__WHAT YOU HAVE TO DO__:
When the line with "def execMglInject (p" appears below, start repeating lines exactly, and keep going through the line with "let v := (((t.wr"; add nothing outside that span.
##### INPUT MATERIAL
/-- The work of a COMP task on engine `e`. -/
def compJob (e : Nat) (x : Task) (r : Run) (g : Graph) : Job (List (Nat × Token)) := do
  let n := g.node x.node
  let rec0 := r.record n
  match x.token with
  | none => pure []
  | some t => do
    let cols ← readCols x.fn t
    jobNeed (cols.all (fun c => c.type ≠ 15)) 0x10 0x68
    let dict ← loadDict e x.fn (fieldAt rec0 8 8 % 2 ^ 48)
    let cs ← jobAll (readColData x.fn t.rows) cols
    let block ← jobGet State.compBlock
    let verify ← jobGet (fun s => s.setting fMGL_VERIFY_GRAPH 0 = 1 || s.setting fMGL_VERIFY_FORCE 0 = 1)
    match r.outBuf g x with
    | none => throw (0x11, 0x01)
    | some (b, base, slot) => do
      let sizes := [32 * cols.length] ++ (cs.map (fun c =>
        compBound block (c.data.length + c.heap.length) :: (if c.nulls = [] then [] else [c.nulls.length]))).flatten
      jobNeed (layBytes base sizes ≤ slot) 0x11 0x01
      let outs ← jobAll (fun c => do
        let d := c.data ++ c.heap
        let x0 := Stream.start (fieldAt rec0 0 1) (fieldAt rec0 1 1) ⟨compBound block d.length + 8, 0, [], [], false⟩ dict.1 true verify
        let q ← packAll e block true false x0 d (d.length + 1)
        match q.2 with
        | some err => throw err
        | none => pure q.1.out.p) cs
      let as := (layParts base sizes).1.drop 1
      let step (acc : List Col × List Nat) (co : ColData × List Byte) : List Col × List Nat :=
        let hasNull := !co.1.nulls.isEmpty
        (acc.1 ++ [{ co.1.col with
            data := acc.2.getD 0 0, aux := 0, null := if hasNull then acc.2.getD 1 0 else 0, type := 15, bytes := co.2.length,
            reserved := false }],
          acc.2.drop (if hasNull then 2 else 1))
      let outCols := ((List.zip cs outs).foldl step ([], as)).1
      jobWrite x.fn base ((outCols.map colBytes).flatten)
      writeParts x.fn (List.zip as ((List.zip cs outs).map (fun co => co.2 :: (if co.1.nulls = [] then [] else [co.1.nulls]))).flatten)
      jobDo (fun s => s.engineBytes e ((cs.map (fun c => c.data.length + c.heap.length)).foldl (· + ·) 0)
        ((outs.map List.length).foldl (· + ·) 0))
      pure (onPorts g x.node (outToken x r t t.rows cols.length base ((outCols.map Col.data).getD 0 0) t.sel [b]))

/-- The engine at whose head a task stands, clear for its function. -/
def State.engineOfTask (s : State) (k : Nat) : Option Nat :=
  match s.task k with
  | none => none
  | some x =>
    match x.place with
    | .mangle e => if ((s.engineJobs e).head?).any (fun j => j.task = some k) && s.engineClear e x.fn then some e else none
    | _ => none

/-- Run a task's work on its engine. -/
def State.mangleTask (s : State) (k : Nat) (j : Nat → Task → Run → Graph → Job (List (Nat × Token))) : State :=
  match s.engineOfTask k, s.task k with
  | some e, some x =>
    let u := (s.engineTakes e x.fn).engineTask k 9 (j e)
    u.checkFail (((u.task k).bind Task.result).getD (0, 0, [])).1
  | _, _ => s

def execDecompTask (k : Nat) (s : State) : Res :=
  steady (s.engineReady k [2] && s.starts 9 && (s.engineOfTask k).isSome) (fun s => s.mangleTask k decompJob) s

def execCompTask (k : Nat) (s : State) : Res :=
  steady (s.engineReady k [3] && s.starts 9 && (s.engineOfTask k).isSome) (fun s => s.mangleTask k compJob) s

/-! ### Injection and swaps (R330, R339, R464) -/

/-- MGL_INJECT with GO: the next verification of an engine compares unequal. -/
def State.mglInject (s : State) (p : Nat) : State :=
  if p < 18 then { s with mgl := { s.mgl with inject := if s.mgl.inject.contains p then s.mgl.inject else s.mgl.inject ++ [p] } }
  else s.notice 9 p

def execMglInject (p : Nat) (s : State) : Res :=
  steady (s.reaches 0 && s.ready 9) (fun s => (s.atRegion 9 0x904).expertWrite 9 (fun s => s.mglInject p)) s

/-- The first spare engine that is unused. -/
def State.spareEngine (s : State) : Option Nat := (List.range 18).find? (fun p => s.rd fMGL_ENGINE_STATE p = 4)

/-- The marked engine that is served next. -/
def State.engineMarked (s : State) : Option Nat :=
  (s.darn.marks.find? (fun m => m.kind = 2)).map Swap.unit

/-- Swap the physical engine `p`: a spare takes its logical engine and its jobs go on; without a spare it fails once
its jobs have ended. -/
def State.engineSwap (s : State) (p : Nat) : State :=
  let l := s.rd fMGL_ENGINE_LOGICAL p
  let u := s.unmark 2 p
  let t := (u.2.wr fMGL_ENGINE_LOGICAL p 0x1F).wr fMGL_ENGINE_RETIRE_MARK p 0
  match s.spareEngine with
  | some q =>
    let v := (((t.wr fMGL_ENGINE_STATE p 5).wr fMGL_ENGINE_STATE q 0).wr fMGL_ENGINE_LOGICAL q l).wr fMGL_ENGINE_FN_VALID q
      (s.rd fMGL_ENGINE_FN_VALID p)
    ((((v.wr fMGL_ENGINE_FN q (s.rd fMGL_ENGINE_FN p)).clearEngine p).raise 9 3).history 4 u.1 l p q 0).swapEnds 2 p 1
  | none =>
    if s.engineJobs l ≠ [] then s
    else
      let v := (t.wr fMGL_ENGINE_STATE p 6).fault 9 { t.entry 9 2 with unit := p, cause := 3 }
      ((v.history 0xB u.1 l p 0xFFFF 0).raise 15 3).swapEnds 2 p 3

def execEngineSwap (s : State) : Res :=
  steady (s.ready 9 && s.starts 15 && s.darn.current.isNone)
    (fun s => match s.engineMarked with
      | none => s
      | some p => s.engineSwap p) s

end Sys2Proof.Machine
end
##########
__SOLUTION__:
def execMglInject (p : Nat) (s : State) : Res :=
  steady (s.reaches 0 && s.ready 9) (fun s => (s.atRegion 9 0x904).expertWrite 9 (fun s => s.mglInject p)) s

/-- The first spare engine that is unused. -/
def State.spareEngine (s : State) : Option Nat := (List.range 18).find? (fun p => s.rd fMGL_ENGINE_STATE p = 4)

/-- The marked engine that is served next. -/
def State.engineMarked (s : State) : Option Nat :=
  (s.darn.marks.find? (fun m => m.kind = 2)).map Swap.unit

/-- Swap the physical engine `p`: a spare takes its logical engine and its jobs go on; without a spare it fails once
its jobs have ended. -/
def State.engineSwap (s : State) (p : Nat) : State :=
  let l := s.rd fMGL_ENGINE_LOGICAL p
  let u := s.unmark 2 p
  let t := (u.2.wr fMGL_ENGINE_LOGICAL p 0x1F).wr fMGL_ENGINE_RETIRE_MARK p 0
  match s.spareEngine with
  | some q =>
    let v := (((t.wr fMGL_ENGINE_STATE p 5).wr fMGL_ENGINE_STATE q 0).wr fMGL_ENGINE_LOGICAL q l).wr fMGL_ENGINE_FN_VALID q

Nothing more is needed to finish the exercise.